А под искусно выписанным покрывалом у Господа что? Что вы говорите! Размеры? Функции?
Не стану продолжать.
Совершенно
Великий художник впрямую использовал библейское положение о том, что Господь создал Адама по образу Своему и подобию (Бытие, 1:26). Таково свойство любого подобия: если один похож на Другого, то и этот Другой в такой же мере похож на первого.
Не видя (глазами) Бога, но зная людей, Микеланджело восстановил (телесный) образ Бога по доступному образу человека.
Ложный путь.
В чем же тогда (если не так, как у Микеланджело) подобие Создателя и человека? Подобие следует понимать в духовном (не физическом, не телесном — антителесном) смысле.
Тема «(Духовный) образ Бога» стала для меня постоянной и интригующей. Богословская литература была недоступна, и так ли, сяк ли я наверняка проходил путями, которыми до меня ходили тысячи, миллионы верующих, плутал уже давно заасфальтированными маршрутами. Но до сих пор я практически ежедневно заглядываю в эту бесконечную тему, захожу в очередной или полюбившийся мне тупичок лабиринта веры.
Классе в шестом я прочитал «Овода» писательницы Войнич. Книга мне настолько не понравилась, что я ее никогда больше не перечитывал и в киноварианте не смотрел. Запомнилась только сцена, где кардинал (кажется, Монтанелли. Он кем-то приходится этому Оводу, скорее всего папой. Кардинал приходится папой…) проклинает Бога. Помню, я даже читать остановился. И до сих пор не понимаю. Кардинал, видимо, верующий человек, и вдруг такой бунт против Господа… Это… Это…
И тогда мне в мою детскую голову пришло сравнение, от которого не могу избавиться и до сих пор. Это как ученый рассматривает в микроскоп какую-нибудь мелкую подопытную дрянь и видит, что она там у него под микроскопом ему демонстрации протеста устраивает.
Это простой неграмотный человек, язычник, может на своего личного запечного божка, как на старшего родственника, дедушку, обижаться, наказывать его.

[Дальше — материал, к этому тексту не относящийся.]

theorem State.Core.contactFall (h : s.Core) : ((let t := (s.setContact false).raise .contactLost
      if t.touchdownIsOpen ∧ t.td.contactLost = false then t.loseContact else t) : State).Core := by
  dsimp only
  have hk : ((s.setContact false).raise .contactLost).Kept := h.kept.same rfl rfl rfl rfl rfl rfl rfl rfl rfl rfl
  have hs : ((s.setContact false).raise .contactLost).Served := h.served.congr rfl rfl rfl rfl
  have hu : ((s.setContact false).raise .contactLost).SupplyIn s.active := h.supply.congr (fun _ => rfl) (fun _ => rfl)
  split
  · rename_i ho
    have ho' : s.touchdownIsOpen = true := ho.1
    have htd := loseContact_td ((s.setContact false).raise .contactLost)
    have hst : ((s.setContact false).raise .contactLost).loseContact.td.state = s.td.state := by rw [htd]; rfl
    have hop : ((s.setContact false).raise .contactLost).loseContact.touchdownIsOpen = s.touchdownIsOpen := by
      simp only [State.touchdownIsOpen, hst]
    have hact : ((s.setContact false).raise .contactLost).loseContact.active = False := by
      simp [State.active]
    have hport : ∀ q, ((s.setContact false).raise .contactLost).loseContact.port q = _ := fun q => loseContact_port _ q
    refine ⟨paramsInRange_of h.params (by simp) ?_, ?_, ?_, ?_, ?_, hk.loseContact, hs.loseContact hk, ?_⟩
    · intro p; rw [hport]; split <;> exact (h.ports p).gear
    · intro i j; simp only [State.sitePort, loseContact_frame]; exact h.sites i j
    · rw [hst]; simp; exact h.ending
    · intro p
      rw [hst, hop, hact, hport]
      split
      · exact (h.ports p).lost ho'
      · rename_i hp; exact (h.ports p).stays (by simpa using hp)
    · intro p; unfold State.Resting; rw [hport]; split
      · nofun
      · exact h.rest p
    · rw [hact]; exact hu.loseContact hk
  · rename_i ho
    have hna : ∀ p, (s.port p).state.isParked = false → False := by
      intro p hp
      have ha := (h.ports p).unparked hp
      apply ho
      refine ⟨?_, ha.2.2⟩
      show s.touchdownIsOpen = true
      cases hop : s.touchdownIsOpen with
      | true => rfl
      | false => rw [(h.ports p).outside (by simp [hop])] at hp; cases hp
    have hne : ∀ p, (s.ctx p).state.ended = false → False := by
      intro p hp
      have ha := h.supply.active p hp
      apply ho
      refine ⟨?_, ha.2.2⟩
      show s.touchdownIsOpen = true
      cases hop : s.touchdownIsOpen with
      | true => rfl
      | false => rw [h.kept.wait.outside hop p] at hp; cases hp
    refine ⟨paramsInRange_of h.params rfl h.params.gear, h.sites, h.ending, ?_, h.rest, hk, hs, ?_⟩
    · intro p
      have hp := h.ports p
      exact ⟨hp.1, hp.2, hp.3, hp.4, fun hf => (hna p hf).elim, hp.6⟩
    · exact ⟨hu.agree, fun p hf => (hne p hf).elim⟩

/-- A change of pins or phase that makes nothing inactive. -/
theorem State.Core.pinsUp (h : s.Core) (e3 : t.td = s.td)
    (e4 : t.params = s.params) (e5 : t.siteMap = s.siteMap) (e6 : t.control = s.control)
    (e7 : t.ports = s.ports) (e8 : t.contexts = s.contexts) (e9 : t.waitList = s.waitList)
    (f3 : t.pool = s.pool) (f4 : t.batch = s.batch) (f5 : t.counters = s.counters) (f6 : t.log = s.log)
    (f7 : t.dieMap = s.dieMap) (f8 : t.supplies = s.supplies) (ha : s.active → t.active) : t.Core := by
  have hport : ∀ q, t.port q = s.port q := fun q => by simp [State.port, e7]
  have ho : t.touchdownIsOpen = s.touchdownIsOpen := by simp [State.touchdownIsOpen, e3]
  refine ⟨paramsInRange_of h.params e4 fun p => by rw [hport]; exact h.params.gear p, ?_, by rw [e6, e3]; exact h.ending, ?_, fun q => (h.rest q).congr (hport q), h.kept.same e8 e9 f3 f4 f5 f6 f7 e4 e3 e6, h.served.congr e9 f3 e8 f6, ?_⟩
  · intro i j; simp only [State.sitePort, e5]; exact h.sites i j
  · intro p
    rw [hport, ho, e3]
    have hp := h.ports p
    exact ⟨hp.1, hp.2, hp.3, hp.4, fun hf => ha (hp.5 hf), hp.6⟩
  · have := h.supply.congr (t := t) (fun q => by rw [ctx_congr e8 q]) (fun q => by rw [supply_congr f8 q])
    exact ⟨this.1, fun q hq => ha (this.2 q hq)⟩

Но на Творца Вселенной, на Всесильного Бога? Какой он к черту кардинал? Подмикроскопная слизь.
Наша жизнь с ее вместилищем, Землей, галактикой, включая наш гордый разум, этические представления, — все от Бога.

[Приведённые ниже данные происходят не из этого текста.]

theorem State.ParamsInRange.setParam (h : s.ParamsInRange) (q : Param) (v : Word) : (s.setParam q v).ParamsInRange := by
  obtain ⟨hresp, hburn, hcode, hscale, hlimit, hlow, hhigh, hgear⟩ := h
  cases q with
  | respTmo => exact ⟨clamp_le _ _ _ (by decide), hburn, hcode, hscale, hlimit, hlow, hhigh, hgear⟩
  | burnTmo => exact ⟨hresp, clamp_le _ _ _ (by decide), hcode, hscale, hlimit, hlow, hhigh, hgear⟩
  | settleCode => exact ⟨hresp, hburn, clamp_le _ _ _ (by decide), hscale, hlimit, hlow, hhigh, hgear⟩
  | settleScale => exact ⟨hresp, hburn, hcode, (clamp_le _ _ _ (by decide)).2, hlimit, hlow, hhigh, hgear⟩
  | burnLimit => exact ⟨hresp, hburn, hcode, hscale, clamp_le _ _ _ (by decide), hlow, hhigh, hgear⟩
  | poolLow => exact ⟨hresp, hburn, hcode, hscale, hlimit, (clamp_le _ _ _ (by decide)).2, hhigh, hgear⟩
  | logHigh => exact ⟨hresp, hburn, hcode, hscale, hlimit, hlow, (clamp_le _ _ _ (by decide)).2, hgear⟩
  | eventEnable => exact ⟨hresp, hburn, hcode, hscale, hlimit, hlow, hhigh, hgear⟩
  | gear p =>
    refine ⟨hresp, hburn, hcode, hscale, hlimit, hlow, hhigh, fun q => ?_⟩
    rw [State.setParam, port_setPort]
    split
    · exact (clamp_le _ _ _ (by decide)).2
    · exact hgear q

theorem State.ParamsInRange.configured (h : s.ParamsInRange) (hc : s.Configured t) : t.ParamsInRange := by
  induction hc with
  | same hparams _ _ hgear => exact paramsInRange_of h hparams fun p => by rw [hgear]; exact h.gear p
  | reset s => exact taken_paramsInRange s
  | param s q v => exact h.setParam q v
  | rule | site => exact paramsInRange_of h rfl h.gear
  | trans _ _ ih ih' => exact ih' (ih h)

theorem setParam_rules (s : State) (q : Param) (v : Word) : (s.setParam q v).rules = s.rules := by cases q <;> rfl

theorem setParam_siteMap (s : State) (q : Param) (v : Word) : (s.setParam q v).siteMap = s.siteMap := by
  cases q <;> rfl

theorem State.RulesLegal.congr (h : s.RulesLegal) (e : t.rules = s.rules) : t.RulesLegal := by
  unfold State.RulesLegal
  rw [e]
  exact h

theorem taken_rulesLegal (s : State) : s.taken.RulesLegal := by
  intro n
  have hn : s.taken.rules[n] = Rule.reset := by simp [State.taken, State.reset]
  rw [hn]
  exact ⟨rfl, fun _ => rfl, rfl, rfl, nofun⟩

theorem State.RulesLegal.configured (h : s.RulesLegal) (hc : s.Configured t) : t.RulesLegal := by
  induction hc with
  | same _ hrules => exact h.congr hrules
  | reset s => exact taken_rulesLegal s
  | param s q v => exact h.congr (setParam_rules s q v)
  | rule s n hr =>
    intro m
    rw [Fin.getElem_fin, Vector.getElem_set]
    split
    · rename_i hm
      exact Fin.ext hm ▸ hr
    · exact h m
  | site => exact h
  | trans _ _ ih ih' => exact ih' (ih h)

theorem State.SitesDistinct.congr (h : s.SitesDistinct) (e : t.siteMap = s.siteMap) : t.SitesDistinct := by
  unfold State.SitesDistinct State.sitePort
  rw [e]
  exact h

theorem siteConflict_eq_true_iff {i : SiteId} {p : PortId} :
    s.siteConflict i p = true ↔ ∃ j : SiteId, j ≠ i ∧ (s.siteMap[j]).enabled = true ∧ s.sitePort j = p := by
  simp [State.siteConflict, State.sitePort, allSites, and_assoc]

/-- An entry that names no port of another enabled entry leaves the ports apart (R104, R105). -/
theorem State.SitesDistinct.setSite (h : s.SitesDistinct) (i : SiteId) {e : MapSlot}
    (apart : ¬ (e.enabled = true ∧ s.siteConflict i e.port = true)) :
    ({ s with siteMap := s.siteMap.set i e } : State).SitesDistinct := by
  have hget : ∀ j : SiteId, (s.siteMap.set i e)[j] = if j = i then e else s.siteMap[j] := fun j => by
    simp only [Fin.getElem_fin, Vector.getElem_set, Fin.ext_iff, eq_comm]
  have hother : ∀ j : SiteId, j ≠ i → e.enabled = true → (s.siteMap[j]).enabled = true → s.sitePort j ≠ e.port :=
    fun j hj he henabled hport => apart ⟨he, siteConflict_eq_true_iff.2 ⟨j, hj, henabled, hport⟩⟩
  intro j k hj hk hjk
  simp only [State.sitePort, hget] at hj hk hjk
  by_cases hji : j = i <;> by_cases hki : k = i <;> simp only [hji, hki, if_true, if_false] at hj hk hjk ⊢
  · exact absurd hjk.symm (hother k hki hj hk)
  · exact absurd hjk (hother j hji hk hj)
  · exact h j k hj hk hjk

theorem State.SitesDistinct.configured (h : s.SitesDistinct) (hc : s.Configured t) : t.SitesDistinct := by
  induction hc with
  | same _ _ hsiteMap => exact h.congr hsiteMap
  | reset s => exact (core_taken s).sites
  | param s q v => exact h.congr (setParam_siteMap s q v)
  | rule => exact h
  | site s i apart => exact h.setSite i apart
  | trans _ _ ih ih' => exact ih' (ih h)

/-! ### Gears (R95) -/

theorem enqueue_gear (s : State) (p : PortId) (r : Request) (q : PortId) :
    ((s.enqueue p r).port q).gear = (s.port q).gear := by
  rw [port_enqueue]
  split
  · subst q
    rfl
  · rfl

theorem answerQueue_gear (s : State) (p : PortId) (st : Status) (q : PortId) :
    ((s.answerQueue p st).port q).gear = (s.port q).gear := by
  rw [answerQueue_port]
  split
  · subst q
    rfl
  · rfl

theorem startHead_gear (s : State) (p q : PortId) : ((s.startHead p).port q).gear = (s.port q).gear := by
  by_cases hq : q = p
  swap
  · rw [startHead_other s hq]
  subst hq
  unfold State.startHead State.startRequest
  dsimp only
  repeat' split
  all_goals simp [sendRequest_port]

theorem startPort_gear (s : State) (p q : PortId) : ((s.startPort p).port q).gear = (s.port q).gear := by
  have upTo : ∀ (n : Nat) (s : State), ((State.startUpTo n s p).port q).gear = (s.port q).gear := by
    intro n
    induction n with
    | zero => exact fun s => rfl
    | succ n ih =>
      intro s
      unfold State.startUpTo
      split
      · rw [ih, startHead_gear]
      · rfl
  exact upTo _ s

theorem endTransaction_gear (s : State) (p : PortId) (tx : Transaction) (o : TxOutcome) (st : PortState) (q : PortId) :
    ((s.endTransaction p tx o st).port q).gear = (s.port q).gear := by
  rw [endTransaction_port]
  split
  · subst q
    rfl
  · rfl

/-! ### Site frames and the receiver (R109, R162..R165) -/

/-- A site frame is for one site or for a group (R109). -/
theorem siteFrame_gives {P : State → Prop} {f : SiteFrame} (single : ∀ i, P (s.singleFrame f i))
    (group : ∀ m, P (s.groupFrame f m)) (h : P s) : P (s.siteFrame f) := by
  unfold State.siteFrame
  split
  · exact single _
  · split
    · exact group _
    · exact h

/-- What the receiver's moves, discards, responses, commands and site frames keep, a byte keeps. -/
theorem receiveByte_keeps {P : State → Prop} (rx : ∀ s x l n, P s → P (State.setRx s x l n))
    (discard : ∀ s n, P s → P (State.countLinkErrors s n)) (emit : ∀ s r, P s → P (State.emit s r))
    (submit : ∀ s tag c, P s → P (State.submit s tag c)) (site : ∀ s f, P s → P (State.siteFrame s f)) (h : P s)
    (b : Byte) : P (s.receiveByte b) := by
  have control : ∀ s f, P s → P (State.controlFrame s f) := by
    intro s f h
    unfold State.controlFrame
    repeat' split
    iterate 3 exact emit _ _ h
    exact submit _ _ _ h
  have route : ∀ s f, P s → P (State.routeFrame s f) := by
    intro s f h
    unfold State.routeFrame
    repeat' split
    · exact emit _ _ h
    · exact control _ _ h
    · exact site _ _ h
  have header : ∀ bytes, P (s.headerEnds bytes b) := by
    intro bytes
    unfold State.headerEnds
    repeat' split
    · exact discard _ _ (rx _ _ _ _ h)
    · exact rx _ _ _ _ h
    · exact rx _ _ _ _ h
  have frame : ∀ bytes, P (s.frameEnds bytes b) := by
    intro bytes
    unfold State.frameEnds
    dsimp only
    repeat' split
    · exact route _ _ (rx _ _ _ _ h)
    · exact rx _ _ _ _ h
    · exact discard _ _ (rx _ _ _ _ h)
  unfold State.receiveByte
  dsimp only
  cases s.phase with
  | held => exact h
  | released => exact h
  | running =>
    cases s.link.rx <;> dsimp only
    case hunt => split; exacts [rx _ _ _ _ h, h]
    case syncSeen => split_ifs; exacts [rx _ _ _ _ h, h, rx _ _ _ _ h]
    case header => split; exacts [rx _ _ _ _ h, header _]
    case payload => split; exacts [rx _ _ _ _ h, rx _ _ _ _ h]
    case check => split; exacts [rx _ _ _ _ h, frame _]

/-! ### The operations -/

namespace State.Configured

theorem refl (s : State) : s.Configured s := same rfl rfl rfl fun _ => rfl

theorem foldl {α : Type} (f : State → α → State) (h : ∀ (s : State) a, s.Configured (f s a)) (l : List α) :
    ∀ s : State, s.Configured (l.foldl f s) := by
  induction l with
  | nil => exact refl
  | cons a l ih => exact fun s => (h s a).trans (ih _)

theorem emit (s : State) (r : Response) : s.Configured (s.emit r) := same (by simp) (by simp) (by simp) (by simp)

theorem answerQueue (s : State) (p : PortId) (st : Status) : s.Configured (s.answerQueue p st) :=
  same (by simp) (by simp) (by simp) (answerQueue_gear s p st)

theorem startPort (s : State) (p : PortId) : s.Configured (s.startPort p) :=
  same (by simp) (by simp) (by simp) (startPort_gear s p)

theorem endTransaction (s : State) (p : PortId) (tx : Transaction) (o : TxOutcome) (st : PortState) :
    s.Configured (s.endTransaction p tx o st) :=
  same (by simp) (by simp) (by simp) (endTransaction_gear s p tx o st)

theorem dieResponds (s : State) (p : PortId) (a : DieAnswer) : s.Configured (s.dieResponds p a) := by
  unfold State.dieResponds
  split
  · exact refl s
  · exact same (by simp) (by simp) (by simp) (by simp)
  · exact same (by simp) (by simp) (by simp) (by simp)
  · exact (endTransaction ..).trans (startPort ..)

theorem responseTimesOut (s : State) (p : PortId) : s.Configured (s.responseTimesOut p) := by
  unfold State.responseTimesOut
  split
  · exact (same rfl rfl rfl fun _ => rfl : s.Configured (s.raise .dieTimeout)).trans (endTransaction ..)
  · exact refl s

theorem setPort (s : State) (p : PortId) {pt : Port} (h : pt.gear = (s.port p).gear) :
    s.Configured (s.setPort p pt) := by
  refine same rfl rfl rfl fun q => ?_
  rw [port_setPort]
  split
  · subst q
    exact h
  · rfl

theorem breakEnds (s : State) (p : PortId) : s.Configured (s.breakEnds p) := by
  unfold State.breakEnds
  split
  · exact (setPort s p rfl : s.Configured (s.setPortState p .idle)).trans (startPort ..)
  · exact refl s

theorem loseContact (s : State) : s.Configured s.loseContact := by
  refine same (by simp) (by simp) (by simp) fun q => ?_
  rw [loseContact_port]
  split <;> rfl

Дела и замыслы Его не постижимы.
Он не ведомо для каких собственных целей нас создал, может опять в ничто, в первородный хаос обратить одним мысленным дуновением, а пока наблюдает, что с нами происходит.
Точно как ученый за своей подопытной, подмикроскопной мелкотой.
Он им тоже то одно подмешивает, то другое перекрывает и смотрит, записывает, что произойдет. Ни их молитвами, ни проклятьями не интересуется.
Тут самый страшный, пугающий из путей моих размышлений о Боге. Тупик. Вот создал Господь землю и все на ней и забыл о нас, пошел другими Своими великими делами заниматься, а нас сирых оставил, вот мы и грешим напропалую. Сатана нами и стал командовать. Все хуже, хуже, и уже становится виден конец. Гибель и мрак в конце туннеля нашей жизни. Какое уж теперь бессмертие.